Problem
What lines of the data hold the string "where"? Pull each one out.

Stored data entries
= Beginning of Section =

-- ==== Sys2Proof/Machine/Float.lean ====
section
/-!
DEFINITION. Number formats and arithmetic rules (08): the binary float formats, exact values, RoundFloat, overflow, NaNs, and the
exact sum of terms that every float result rounds once.
-/

namespace Sys2Proof.Machine

open Sys2Proof

/-- A binary float format (R186): exponent and mantissa widths, bias, the largest finite magnitude, and whether it has infinities
and NaNs. -/
structure Fmt where
  ew : Nat
  mw : Nat
  bias : Nat
  top : Nat
  hasInf : Bool
  hasNan : Bool
  deriving DecidableEq, Repr

/-- The float format of a TYPE code (R184, R186). -/
def fmtOf (code : Nat) : Fmt :=
  match code with
  | 1 => ⟨5, 10, 15, 0x7BFF, true, true⟩
  | 2 => ⟨8, 7, 127, 0x7F7F, true, true⟩
  | 3 => ⟨4, 3, 7, 0x7E, false, true⟩
  | 4 => ⟨5, 2, 15, 0x7B, true, true⟩
  | 5 => ⟨2, 1, 1, 7, false, false⟩
  | _ => ⟨8, 23, 127, 0x7F7FFFFF, true, true⟩
/-- FP32. -/
def fp32 : Fmt := fmtOf 0
/-- Width of a format. -/
def Fmt.width (F : Fmt) : Nat := 1 + F.ew + F.mw
/-- Exponent of the smallest normal value. -/
def Fmt.emin (F : Fmt) : Int := 1 - (F.bias : Int)
/-- Magnitude bits of infinity, where there is one. -/
def Fmt.infMag (F : Fmt) : Nat := (2 ^ F.ew - 1) * 2 ^ F.mw
/-- Sign bit of an element. -/
def Fmt.sign (F : Fmt) (x : Nat) : Bool := bitOf x (F.width - 1)
/-- The element without its sign. -/
def Fmt.mag (F : Fmt) (x : Nat) : Nat := x % 2 ^ (F.width - 1)
/-- The encoding is a NaN: past infinity, or in E4M3 past the largest value. -/
def Fmt.isNan (F : Fmt) (x : Nat) : Bool := F.hasNan && (if F.hasInf then F.infMag else F.top) < F.mag x
/-- The encoding is an infinity. -/
def Fmt.isInf (F : Fmt) (x : Nat) : Bool := F.hasInf && F.mag x == F.infMag
/-- An element from its sign and magnitude bits. -/
def Fmt.pack (F : Fmt) (neg : Bool) (mag : Nat) : Nat := mag + if neg then 2 ^ (F.width - 1) else 0

/-- An exact value: m times 2^e. -/
structure Dy where
  m : Int
  e : Int
  deriving DecidableEq, Repr

/-- A non-NaN operand: a signed zero, an exact value, or an infinity. -/
inductive FV where
  | zero (neg : Bool)
  | fin (x : Dy)
  | inf (neg : Bool)
  deriving DecidableEq, Repr

/-- The value of an encoding that is no NaN (R186). -/
def Fmt.val (F : Fmt) (x : Nat) : FV :=
  let s := F.sign x
  let mg := F.mag x
  if F.isInf x then .inf s
  else if mg == 0 then .zero s
  else
    let ef := mg / 2 ^ F.mw
    let m : Nat := if ef == 0 then mg else 2 ^ F.mw + mg % 2 ^ F.mw
    .fin { m := if s then -(m : Int) else m, e := (if ef == 0 then 1 else (ef : Int)) - F.bias - F.mw }

/-- 2^k for an exponent that is not negative, else 1. -/
def pow2 (k : Int) : Int := 2 ^ k.toNat
/-- The sum of two exact values. -/
def Dy.add (a b : Dy) : Dy := let e := min a.e b.e; { m := a.m * pow2 (a.e - e) + b.m * pow2 (b.e - e), e := e }
/-- The product of two exact values. -/
def Dy.mul (a b : Dy) : Dy := { m := a.m * b.m, e := a.e + b.e }
def Dy.neg (a : Dy) : Dy := { a with m := -a.m }
/-- Floor(Log2(Abs(x))) of a non-zero value. -/
def Dy.log (x : Dy) : Int := (x.m.natAbs.log2 : Int) + x.e
/-- Floor of an exact value. -/
def Dy.floor (x : Dy) : Int := if 0 ≤ x.e then x.m * pow2 x.e else x.m / pow2 (-x.e)
/-- a < b. -/
def Dy.lt (a b : Dy) : Bool := (a.add b.neg).m < 0
/-- An integer as an exact value. -/
def Dy.ofInt (x : Int) : Dy := { m := x, e := 0 }

/-- A value with its sign inverted. -/
def FV.neg : FV → FV
  | .zero s => .zero !s
  | .fin x => .fin x.neg
  | .inf s => .inf !s
/-- The sign of a value. -/
def FV.isNeg : FV → Bool
  | .zero s => s
  | .fin x => x.m < 0
  | .inf s => s

/-- Rounding modes of RND (06 R125), RS with its field width k and random bits. -/
inductive Rnd where
  | rn | rz | ru | rd
  | rs (k rb : Nat)
  deriving DecidableEq, Repr
/-- The mode a RND field names. -/
def rndOf (x : Nat) : Rnd := match x with
  | 0 => .rn
  | 1 => .rz
  | 2 => .ru
  | _ => .rd

/-- Whether the magnitude q + rem / 2^sh rounds up (R190). -/
def roundsUp (md : Rnd) (neg : Bool) (q rem sh : Nat) : Bool :=
  match md with
  | .rn => 2 ^ sh < 2 * rem || (2 * rem == 2 ^ sh && q % 2 == 1)
  | .rz => false
  | .ru => rem ≠ 0 && !neg
  | .rd => rem ≠ 0 && neg
  | .rs k rb => 2 ^ k ≤ rem * 2 ^ k / 2 ^ sh + rb

/-- What a magnitude past the largest finite value becomes (R193). -/
def overflow (F : Fmt) (md : Rnd) (sat neg : Bool) : Nat :=
  if sat || md == .rz || (md == .rd && !neg) || (md == .ru && neg) || !F.hasNan then F.pack neg F.top
  else if F.hasInf then F.pack neg F.infMag
  else 0x7F

/-- RoundFloat of a non-zero exact value (R190). -/
def roundFloat (F : Fmt) (md : Rnd) (sat : Bool) (x : Dy) : Nat :=
  let neg : Bool := x.m < 0
  let e := max x.log F.emin
  let sh := e - F.mw - x.e
  let a := x.m.natAbs
  let q := if 0 ≤ sh then a / 2 ^ sh.toNat else a * 2 ^ (-sh).toNat
  let up : Bool := if 0 ≤ sh then roundsUp md neg q (a % 2 ^ sh.toNat) sh.toNat else false
  let mag := (e - F.emin).toNat * 2 ^ F.mw + q + (if up then 1 else 0)
  if F.top < mag then overflow F md sat neg else F.pack neg mag

/-- A value written to a format: zeros keep their sign, and an infinity stays infinite or, in a format without infinities, follows
R193. -/
def FV.encode (F : Fmt) (md : Rnd) (sat : Bool) : FV → Nat
  | .zero s => F.pack s 0
  | .fin x => if x.m == 0 then 0 else roundFloat F md sat x
  | .inf s => if F.hasInf then F.pack s F.infMag else if !F.hasNan || sat then F.pack s F.top else 0x7F

/-- Mantissa bits kept by a NaN's conversion are below the quiet bit (R197). -/
def nanTo (src dst : Fmt) (x : Nat) : Nat :=
  if !dst.hasNan then 0
  else if dst.width == 8 then (if dst.mw == 3 then 0x7F else 0x7E)
  else
    let pay := if src.width == 8 then 0 else x % 2 ^ (src.mw - 1)
    let pay' := if src.mw ≤ dst.mw then pay * 2 ^ (dst.mw - src.mw) else pay / 2 ^ (src.mw - dst.mw)
    dst.pack (src.sign x) (dst.infMag + 2 ^ (dst.mw - 1) + pay')

/-- The quiet form of a NaN: the top mantissa bit set (R187). -/
def quiet (F : Fmt) (x : Nat) : Nat := x ||| 2 ^ (F.mw - 1)

/-- H of R196. -/
def pcHash (pc : Nat) : Nat := bits pc 17 2 ^^^ bits pc 33 18
/-- The NaN an invalid operation creates (R196). -/
def createdNan (F : Fmt) (lane pc : Nat) : Nat :=
  match F.mw with
  | 23 => 0x7FC00000 + (lane % 64) * 2 ^ 16 + pcHash pc
  | 10 => 0x7E00 + (lane % 64) * 8 + pcHash pc / 2 ^ 13
  | 7 => 0x7FC0 + lane % 64
  | 3 => 0x7F
  | _ => 0x7E

/-- The exact product of two values, if valid. -/
def FV.mul (a b : FV) : Option FV :=
  let s := a.isNeg != b.isNeg
  match a, b with
  | .inf _, .zero _ => none
  | .zero _, .inf _ => none
  | .inf _, _ => some (.inf s)
  | _, .inf _ => some (.inf s)
  | .fin x, .fin y => some (.fin (x.mul y))
  | _, _ => some (.zero s)

/-- The exact sum of terms, if valid, with the sign of an exact zero by R191. -/
def sumTerms (md : Rnd) (ts : List FV) : Option FV :=
  let pinf := ts.any fun t => t == .inf false
  let ninf := ts.any fun t => t == .inf true
  if pinf && ninf then none
  else if pinf || ninf then some (.inf ninf)
  else
    let x := ts.foldl (fun a t => match t with
      | .fin x => a.add x
      | _ => a) (Dy.ofInt 0)
    if x.m ≠ 0 then some (.fin x)
    else if ts.all fun t => t == .zero true then some (.zero true)
    else if ts.all fun t => t == .zero false then some (.zero false)
    else some (.zero (md == .rd))

/-- The first NaN of a list of elements. -/
def firstNan (F : Fmt) (xs : List Nat) : Option Nat := xs.find? F.isNan

/-- The products of pairs, if all are valid. -/
def products : List (FV × FV) → Option (List FV)
  | [] => some []
  | (a, b) :: r => match a.mul b, products r with
    | some p, some ps => some (p :: ps)
    | _, _ => none

/-- One rounded float result: the first NaN made quiet, else the sum of products and addends rounded once, else a created NaN (R198,
R199, R231, R235). Operands have format G, the addend and the result format F. -/
def sumResult (G F : Fmt) (md : Rnd) (sat : Bool) (lane pc : Nat) (nans : List Nat) (prods : List (Nat × Nat)) (adds : List Nat)
    (neg : Bool) : Nat :=
  match firstNan G nans with
  | some x => if G == F then quiet F x else nanTo G F (quiet G x)
  | none =>
    match firstNan F adds with
    | some x => quiet F x
    | none =>
      let av := adds.map F.val
      let av := if neg then (match av with
        | a :: b :: r => a :: b.neg :: r
        | v => v) else av
      match products (prods.map fun p => (G.val p.1, G.val p.2)) with
      | none => createdNan F lane pc
      | some ps => match sumTerms md (ps ++ av) with
        | none => createdNan F lane pc
        | some v => v.encode F md sat

/-- FFMA.RN of FP32 with SAT 0 (R231), as table and special-function evaluation use it. -/
def ffmaRn (lane pc a b k : Nat) : Nat := sumResult fp32 fp32 .rn false lane pc [a, b] [(a, b)] [k] false

/-- Sign-magnitude order of elements that are no NaNs, −0 below +0 (R231). -/
def magKey (F : Fmt) (x : Nat) : Int := if F.sign x then -(F.mag x : Int) - 1 else F.mag x
/-- Numeric order: both zeros equal (R233). -/
def numKey (F : Fmt) (x : Nat) : Int := if F.sign x then -(F.mag x : Int) else F.mag x

/-- Rounding of a value to an integer by a mode (08 R194, 10 R234): the magnitude and whether it is negative. -/
def roundInt (md : Rnd) (x : Dy) : Int :=
  let neg : Bool := x.m < 0
  let a := x.m.natAbs
  if 0 ≤ x.e then x.m * pow2 x.e
  else
    let sh := (-x.e).toNat
    let q := a / 2 ^ sh
    let r : Nat := if roundsUp md neg q (a % 2 ^ sh) sh then q + 1 else q
    if neg then -(r : Int) else r

/-- FRND of one element (10 R234). -/
def frnd (F : Fmt) (md : Rnd) (x : Nat) : Nat :=
  if F.isNan x then quiet F x
  else match F.val x with
  | .fin v =>
    let r := roundInt md v
    if r == 0 then F.pack (F.sign x) 0 else roundFloat F .rn false (Dy.ofInt r)
  | _ => x

/-- The TYPE code is a float format. -/
def isFloat (code : Nat) : Bool := code < 6
/-- Width of any format code, with 0000 FP32 and 1111 INT32 (10 R236). -/
def codeWidth (code : Nat) : Nat := if isFloat code then (fmtOf code).width else intWidth code

/-- Convert(x, destination, RND, SAT) from a source code (08 R193 to R197, 10 R237). -/
def convert (src dst : Nat) (md : Rnd) (sat : Bool) (x : Nat) : Nat :=
  match isFloat src, isFloat dst with
  | true, true =>
    let S := fmtOf src
    let D := fmtOf dst
    if S.isNan x then (if src == dst then quiet D x else nanTo S D (quiet S x))
    else if src == dst then x
    else (S.val x).encode D md sat
  | true, false =>
    let S := fmtOf src
    let w := intWidth dst
    let sg := intSigned dst
    if S.isNan x then 0
    else match S.val x with
      | .zero _ => 0
      | .inf s => wrap w (if s then minOf sg w else maxOf sg w)
      | .fin v => wrap w (clampTo sg w (roundInt md v))
  | false, true =>
    let v := valOf (intSigned src) (intWidth src) x
    if v == 0 then 0 else roundFloat (fmtOf dst) md sat (Dy.ofInt v)
  | false, false =>
    let w := intWidth dst
    let v := valOf (intSigned src) (intWidth src) x
    wrap w (if sat then clampTo (intSigned dst) w v else v)

/-- Relation cc of FCMP (10 R233). -/
def fcmpHolds (F : Fmt) (cc a b : Nat) : Bool :=
  let nan := F.isNan a || F.isNan b
  if cc == 6 then nan
  else if nan then cc == 1
  else ccHolds cc (numKey F a < numKey F b) (numKey F a == numKey F b)

end Sys2Proof.Machine
end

= End of Section =

Answer to the exercise
structure Fmt where
/-- Magnitude bits of infinity, where there is one. -/
structure Dy where
inductive FV where
inductive Rnd where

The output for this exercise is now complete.